WHAT THE TASK REQUIRES.
Please transcribe the data that follows exactly, from its first line through the line that contains "R161, R193). -/".

※

-- ==== Sys2Proof/Machine/Clock.lean ====
section
/-! DEFINITION. The derived frequencies (rules R161, R193) as functions of the register state. Where the spec states
no value, a division that is not exact or a switch code that is not allowed, the frequency is a free value (log 12). -/

namespace Sys2Proof.Machine

/-- `F_src` of the PLL (rule R161). -/
def State.fPllSource (s : State) : Nat := if s.pllFromHse = true then s.cfg.fHse else s.cfg.fHsi

/-- `f_pll` (rules R160, R161). -/
def State.fPll (s : State) : Nat :=
  quotient
    (quotient s.fPllSource (s.cfg.bind.pllm.get s.regs.rccPllcfgr).toNat *
      (s.cfg.bind.plln.get s.regs.rccPllcfgr).toNat)
    (pllpDiv (s.cfg.bind.pllp.get s.regs.rccPllcfgr))

/-- `f_sys`, by the switch status (rule R161). -/
def State.fSys (s : State) : Nat :=
  if s.sws = swHsi then s.cfg.fHsi
  else if s.sws = swHse then s.cfg.fHse
  else if s.sws = swPll then s.fPll
  else Config.freeSysClock s.freeCount

/-- `f_core` (rule R161). -/
def State.fCore (s : State) : Nat := quotient s.fSys (hpreDiv (s.cfg.bind.hpre.get s.regs.rccCfgr))

/-- `f_apb1`, `f_apb2`, by the dividers in effect (rule R161), in whole hertz (log 34). -/
def State.fApb (s : State) (b : Bus) : Nat := s.fCore / ppreDiv (s.effPpre b)

/-- `f_tim`, the delay timer's kernel clock: the core clock (rules R161, R193). -/
def State.fTim (s : State) : Nat := s.fCore

/-- The highest core frequency at the regulator's programmed scale, in hertz (rules R109, R163, R279). -/
def State.vosMaxHz (s : State) : Nat := Sys2Proof.vosMaxHz s.vos

/-- The tick period as kernel-clock cycles and the kernel clock's frequency (rule R78): one tick every
`cycles / hertz` seconds. -/
def State.tickPeriod (s : State) : Nat × Nat := (s.hidden.pscEff.toNat + 1, s.fTim)

end Sys2Proof.Machine
end

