-- ==== Sys2Proof/Machine/Dispatch.lean ====
section
/-! DEFINITION. One arm per instruction: the direct call of its meaning. -/

namespace Sys2Proof.Machine

/-- What an instruction does in a state in which its agent has the step. -/
def exec (i : Instr) (s : State) : Host.Outcome State Fault Refusal :=
  match i with
  | .rmw reg a b => Sys2Proof.Machine.execRmw reg a b s
  | .wr reg b => Sys2Proof.Machine.execWr reg b s
  | .pollEq reg a b => Sys2Proof.Machine.execPollEq reg a b s
  | .pollGe reg => Sys2Proof.Machine.execPollGe reg s
  | .endProg => Sys2Proof.Machine.execEndProg s
  | .init arg => Sys2Proof.Machine.execInit arg s
  | .delay arg => Sys2Proof.Machine.execDelay arg s
  | .cpuf arg => Sys2Proof.Machine.execCpuf arg s

end Sys2Proof.Machine
end

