-- ==== Sys2Proof/Certificates/Slice0/Obligations.lean ====
section
/-! DEFINITION. The statements of this row, each with the rule of spec/ it formalises. The predicates they share
come first. -/

namespace Sys2Proof.Machine

/-- What no micro-op changes: the configuration, the ROM, the ports, the launch premise and the moves to come. -/
def MicroOpFrame (s t : State) : Prop :=
  t.cfg = s.cfg ∧ t.rom = s.rom ∧ t.port = s.port ∧ t.accessible = s.accessible ∧ t.sched = s.sched ∧
    t.freeCount = s.freeCount

/-- The effect of `RegWrite(reg, v)` (rules R46, R67, R79): `rw` bits from `v` (but those of `RCC_PLLCFGR` while
the PLL is on, of which rule R280 and log 14 speak), every other bit kept (`ro` by R46, `untouched` by log 5), every
other register and the hidden state as before; a write to `TIM_EGR` stores nothing and re-arms the counter if `UG` is
set, its other trigger bits having no effect in the model (log 22). -/
def WriteEffect (s : State) (reg : RegId) (v : Word) (t : State) : Prop :=
  (reg ≠ .timEgr →
    t.hidden = s.hidden ∧ (∀ r, r ≠ reg → t.regs.get r = s.regs.get r) ∧
    (¬ (reg = .rccPllcfgr ∧ s.pllOn = true) →
      t.regs.get reg &&& s.cfg.rwMask reg = v &&& s.cfg.rwMask reg) ∧
    t.regs.get reg &&& ~~~s.cfg.rwMask reg = s.regs.get reg &&& ~~~s.cfg.rwMask reg) ∧
  (reg = .timEgr → isSet s.cfg.bind.ug v = true →
    t.regs = { s.regs with timCnt := 0 } ∧
    t.hidden = { s.hidden with pscEff := s.cfg.bind.psc.get s.regs.timPsc }) ∧
  (reg = .timEgr → isSet s.cfg.bind.ug v = false → t.regs = s.regs ∧ t.hidden = s.hidden)

/-- Rule R107, on the fields of a micro-op word. -/
def UopWordLegal (w : UopWord) : Prop :=
  (uopOpc w = 0x1#4 ∨ uopOpc w = 0x2#4 ∨ uopOpc w = 0x3#4 ∨ uopOpc w = 0x4#4 ∨ uopOpc w = 0xF#4) ∧
  (uopOpc w ≠ 0xF#4 → (uopReg w).toNat ≤ 0xB) ∧
  (uopOpc w = 0x1#4 ∨ uopOpc w = 0x3#4 → uopB w &&& ~~~uopA w = 0) ∧
  (uopOpc w = 0x2#4 → uopA w = 0) ∧
  (uopOpc w = 0x4#4 → uopA w = 0 ∧ uopB w = 0) ∧
  (uopOpc w = 0xF#4 → uopReg w = 0 ∧ uopA w = 0 ∧ uopB w = 0) ∧
  (uopOpc w = 0x1#4 ∨ uopOpc w = 0x2#4 → uopReg w ≠ 0x9#4) ∧
  (uopOpc w = 0x4#4 → uopReg w = 0x9#4)

/-- A micro-op that would increment `upc` in a state (rules R131 to R136). -/
def WouldAdvance (i : Instr) (s : State) : Prop :=
  match i with
  | .rmw _ _ _ => s.seq.phase = .write
  | .wr _ _ => True
  | .pollEq r a b => s.regRead r &&& a = b
  | .pollGe r => s.seq.us ≤ s.regRead r
  | .endProg => False
  | .init _ => False
  | .delay _ => False
  | .cpuf _ => False

/-- An environment step that moves one one-bit field of `RCC_CR` and emits one event. -/
def FlagMoved (s t : State) (f : BitField 1) (v : Bool) (e : Event) : Prop :=
  isSet f t.regs.rccCr = v ∧ t.regs.rccCr &&& ~~~f.mask = s.regs.rccCr &&& ~~~f.mask ∧
    t = { s with regs := { s.regs with rccCr := t.regs.rccCr }, events := e :: s.events }

/-- The symbolic listing of rule R153, in its own order and its own terms: `MASK(R.F)` is the field's mask,
`ENC(R.F, v)` the encoded value, `c.fwp c.fCore` the wait-states of a configuration that has them. -/
def listing153 (c : Config) : List Instr :=
  let b := c.bind
  let ws := match c.fwp c.fCore with
    | some n => n
    | none => 0
  let code (d : Nat) : BitVec 3 := match ppreCode d with
    | some x => x
    | none => 0
  [ .rmw .pwrCr b.vos.mask (b.vos.encNat c.vosCode),
    .rmw .rccCr b.hseon.mask (b.hseon.enc 1),
    .pollEq .rccCr b.hserdy.mask (b.hserdy.enc 1),
    .rmw .rccPllcfgr (b.pllsrc.mask ||| b.pllm.mask ||| b.plln.mask ||| b.pllp.mask ||| b.pllq.mask)
      (b.pllsrc.enc 1 ||| b.pllm.encNat c.pllM ||| b.plln.encNat c.pllN ||| b.pllp.encNat (c.pllP / 2 - 1) |||
        b.pllq.encNat c.pllQ),
    .rmw .rccCr b.pllon.mask (b.pllon.enc 1),
    .pollEq .rccCr b.pllrdy.mask (b.pllrdy.enc 1),
    .rmw .flashAcr (b.latency.mask ||| b.prften.mask ||| b.icen.mask ||| b.dcen.mask)
      (b.latency.encNat ws ||| b.prften.enc (bitOf c.flashPrften) ||| b.icen.enc (bitOf c.flashIcen) |||
        b.dcen.enc (bitOf c.flashDcen)),
    .rmw .rccCfgr (b.ppre1.mask ||| b.ppre2.mask)
      (b.ppre1.enc (code c.ppreMaxDiv) ||| b.ppre2.enc (code c.ppreMaxDiv)),
    .rmw .rccCfgr b.sw.mask (b.sw.enc 2),
    .pollEq .rccCfgr b.sws.mask (b.sws.enc 2),
    .rmw .rccCr b.hsion.mask 0,
    .pollEq .rccCr b.hsirdy.mask 0,
    .rmw .rccCfgr (b.ppre1.mask ||| b.ppre2.mask)
      (b.ppre1.enc (code c.ppre1Final) ||| b.ppre2.enc (code c.ppre2Final)),
    .rmw .rccAhb1enr c.portEnMask c.portEnMask,
    .rmw .dbgApb1fz b.timStop.mask (b.timStop.enc 1),
    .wr .timPsc (BitVec.ofNat 32 c.pscVal),
    .rmw .timCr1 b.cen.mask (b.cen.enc 1),
    .wr .vtor c.vtorAddr,
    .endProg ]

/-- The three words of the DELAY program (rule R205). -/
def listing205 : List UopWord := [0x280000000000000001#72, 0x490000000000000000#72, 0xF00000000000000000#72]

end Sys2Proof.Machine

open Sys2Proof Sys2Proof.Machine

/-! ## Encodings -/

/-- One word of each row, assembled field by field, decodes to its instruction (rules R101 to R105). -/
def Obligations.WordsDecodeAsWritten : Prop :=
  decodeMicroOp (0x1#4 ++ 0x5#4 ++ 0x0000070F#32 ++ 0x00000703#32) =
    .ok (.rmw .flashAcr 0x0000070F#32 0x00000703#32) ∧
  decodeMicroOp (0x2#4 ++ 0xB#4 ++ 0#32 ++ 0x20000000#32) = .ok (.wr .vtor 0x20000000#32) ∧
  decodeMicroOp (0x3#4 ++ 0x1#4 ++ 0x00020000#32 ++ 0x00020000#32) =
    .ok (.pollEq .rccCr 0x00020000#32 0x00020000#32) ∧
  decodeMicroOp (0x4#4 ++ 0x9#4 ++ 0#32 ++ 0#32) = .ok (.pollGe .timCnt) ∧
  decodeMicroOp (0xF#4 ++ 0x0#4 ++ 0#32 ++ 0#32) = .ok .endProg ∧
  decodeCommand (0x1#4 ++ 0#32) = .ok (.init 0#32) ∧
  decodeCommand (0x2#4 ++ 0xFFFFFFFF#32) = .ok (.delay 0xFFFFFFFF#32) ∧
  decodeCommand (0x3#4 ++ 0x12345678#32) = .ok (.cpuf 0x12345678#32)

/-- Decoding the encoding of a well-formed instruction gives it back (rules R101 to R107). -/
def Obligations.DecodeOfEncode : Prop := ∀ i : Instr, i.wf = true → decode (encode i) = .ok i

/-- A word that decodes is the encoding of the well-formed instruction it decodes to: each word has one meaning
and no bit of it is dropped (rules R101 to R108). -/
def Obligations.EncodeOfDecode : Prop :=
  ∀ (w : InstrWord) (i : Instr), decode w = .ok i → i.wf = true ∧ encode i = w

/-- A micro-op word is an instruction exactly when it is well formed, and every word of the default ROM is (rule
R107). -/
def Obligations.MicroOpWordLegality : Prop :=
  (∀ w : UopWord, (∃ i, decodeMicroOp w = .ok i) ↔ UopWordLegal w) ∧
  (∀ p ∈ Config.default.rom, UopWordLegal p.2)

/-! ## Micro-ops -/

/-- RMW's two steps (rule R131; with log 5, log 14 and log 22 in the effect of the write). -/
def Obligations.RmwReadsThenWrites : Prop :=
  ∀ (reg : RegId) (a b : Word) (s : State), Instr.wf (.rmw reg a b) = true →
    (s.seq.phase = .read →
      exec (.rmw reg a b) s = .next
        { s with
          seq := { s.seq with rd := s.regRead reg, phase := .write }
          events := .rd reg (s.regRead reg) :: s.events }) ∧
    (s.seq.phase = .write → s.seq.upc ≠ 31#5 →
      ∃ t, exec (.rmw reg a b) s = .next t ∧
        t.seq = { s.seq with phase := .read, upc := s.seq.upc + 1#5 } ∧
        t.events = .wr reg ((s.seq.rd &&& ~~~a) ||| b) :: s.events ∧
        MicroOpFrame s t ∧ WriteEffect s reg ((s.seq.rd &&& ~~~a) ||| b) t)

/-- RMW with no agent between its steps replaces the masked `rw` bits and leaves every other bit of the register
(rules R131, R137). A mask within the bits a write reaches now is the spec's own case (R46). -/
def Obligations.RmwReplacesMaskedBits : Prop :=
  ∀ (reg : RegId) (a b : Word) (s : State), Instr.wf (.rmw reg a b) = true →
    reg ≠ .timEgr → a &&& ~~~s.rwNow reg = 0 → s.seq.phase = .read → s.seq.upc ≠ 31#5 →
    ∃ t u, exec (.rmw reg a b) s = .next t ∧ exec (.rmw reg a b) t = .next u ∧
      u.regRead reg = (s.regRead reg &&& ~~~a) ||| b ∧ u.seq.upc = s.seq.upc + 1#5

/-- WR's one step (rule R132; with log 5, log 14 and log 22 in the effect of the write). -/
def Obligations.WrWritesWholeWord : Prop :=
  ∀ (reg : RegId) (b : Word) (s : State), Instr.wf (.wr reg b) = true →
    s.seq.upc ≠ 31#5 →
    ∃ t, exec (.wr reg b) s = .next t ∧ t.seq = { s.seq with upc := s.seq.upc + 1#5 } ∧
      t.events = .wr reg b :: s.events ∧ MicroOpFrame s t ∧ WriteEffect s reg b t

※

SOLUTION.
-- ==== Sys2Proof/Machine/Clock.lean ====
section
/-! DEFINITION. The derived frequencies (rules R161, R193) as functions of the register state. Where the spec states
no value, a division that is not exact or a switch code that is not allowed, the frequency is a free value (log 12). -/

namespace Sys2Proof.Machine

/-- `F_src` of the PLL (rule R161). -/
def State.fPllSource (s : State) : Nat := if s.pllFromHse = true then s.cfg.fHse else s.cfg.fHsi

/-- `f_pll` (rules R160, R161). -/
def State.fPll (s : State) : Nat :=
  quotient
    (quotient s.fPllSource (s.cfg.bind.pllm.get s.regs.rccPllcfgr).toNat *
      (s.cfg.bind.plln.get s.regs.rccPllcfgr).toNat)
    (pllpDiv (s.cfg.bind.pllp.get s.regs.rccPllcfgr))

/-- `f_sys`, by the switch status (rule R161). -/
def State.fSys (s : State) : Nat :=
  if s.sws = swHsi then s.cfg.fHsi
  else if s.sws = swHse then s.cfg.fHse
  else if s.sws = swPll then s.fPll
  else Config.freeSysClock s.freeCount

/-- `f_core` (rule R161). -/
def State.fCore (s : State) : Nat := quotient s.fSys (hpreDiv (s.cfg.bind.hpre.get s.regs.rccCfgr))

/-- `f_apb1`, `f_apb2`, by the dividers in effect (rule R161), in whole hertz (log 34). -/
def State.fApb (s : State) (b : Bus) : Nat := s.fCore / ppreDiv (s.effPpre b)

/-- `f_tim`, the delay timer's kernel clock: the core clock (rules R161, R193). -/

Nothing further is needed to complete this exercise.